• _Data_:

-- ==== Sys2Proof/Tests/Slice0.lean ====
section
/-! SUPPORT. Tests: one step each on a small model, with expected values worked by hand from the rules (section numbers in the
comments), and for every statement with hypotheses a witness: a concrete state and operands that meet them all. -/

namespace Sys2Proof.Tests

open Sys2Proof Machine

-- One theorem after another: each kernel evaluation waits for the one before, and a thread for each would fill the memory.
set_option Elab.async false

/-! ## The small model: three segments of zone 3, three valves, one point, as in the corner of chapter 11 -/

def seg (vs : List Nat) : Seg where
  use := .inService
  zone := 3
  length := 500
  celerity := 1000
  rating := 1600
  diameter := 300
  protection := .none
  valves := vs

/-- V300 between S200 and S210, V301 between S200 and S201, V302 from S201 to EXTERNAL. -/
def vst (a : Nat) (b : Option Nat) (l : Fin 4) (addr turns : Nat) : ValveStatic where
  sideA := a
  sideB := b
  line := l
  addr := addr
  size := 300
  turns := turns
  maxSpeed := 20
  minSpeed := 2
  velocity := 1000
  normal := .opened
  mark := .inService

/-- A valve that two agreeing reports have found open. -/
def opened (turns : Nat) : ValveVol :=
  { ValveVol.fresh with
    reported := some turns
    accepted := some turns
    agreement := 2
    status := .fresh
    lastReport := some { position := turns, status := 0x02 }
    openRun := 2 }

def zoneRec : ZoneRec := { nominal := 450, drained := 50, window := 900, allowance := 2 }

def fresh0 : Node := { misses := 0, lastValid := none }

def point20 : PointAssign := { seg := 200, line := 3, addr := 200 }

def idlePort : Port := { Port.reset with rx := .idle }

/-- RUNNING, every link IDLE with nothing queued, every valve open. -/
def demo : State :=
  let s : State := { State.reset with
    segs := [(200, seg [300, 301]), (201, seg [301, 302]), (210, seg [300])]
    valves := [(300, ⟨vst 200 (some 210) 0 10 40, opened 40⟩), (301, ⟨vst 200 (some 201) 0 11 32, opened 32⟩),
      (302, ⟨vst 201 none 1 5 24, opened 24⟩)]
    points := [(20, Point.start point20)]
    feeds := [210]
    tagCounter := 5
    portA := idlePort
    portB := idlePort
    portS := idlePort }
  (((s.modZone 3 fun z => { z with record := zoneRec }).modLine 0 fun x =>
    { x with nodes := [(10, fresh0), (11, fresh0)], cursor := some 10, round := 1 }).modLine 1 fun x =>
    { x with nodes := [(5, fresh0)], cursor := some 5, round := 1 }).modLine 3 fun x =>
    { x with nodes := [(200, fresh0)], cursor := some 200, round := 1 }

/-- A transaction in flight to a node of a line. -/
def inFlight (l : Fin 4) (a : Nat) (k : TxnKind) (visit : Bool) (s : State) : State :=
  s.modLine l fun x => { x with txn := some { addr := a, kind := k, visit := visit, gone := false } }

/-- A request header on a link: tag 7 and a length byte. -/
def hd (l : Link) (n : Nat) : Hdr := { link := l, tag := 7, len := n }

/-! ## Reading a step's outcome -/

/-- Whether a command gives a next state with a property. -/
def ran (i : Instr) (s : State) (p : State → Bool) : Bool :=
  match exec i s with
  | .next t => p t
  | _ => false

/-- The outcome and the items' values of the reply that a request is sent at once. -/
def answer (i : Instr) (s : State) : Option (Out × List Nat) :=
  match i.hdr?, exec i s with
  | some h, .next t => match (t.port h.link).sending with
    | some (.reply r) => some (r.outcome, r.items.map (·.value))
    | _ => none
  | _, _ => none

• _The problem_: Read through the entries and copy every line that includes "List".

• _The answer_:
def seg (vs : List Nat) : Seg where
def answer (i : Instr) (s : State) : Option (Out × List Nat) :=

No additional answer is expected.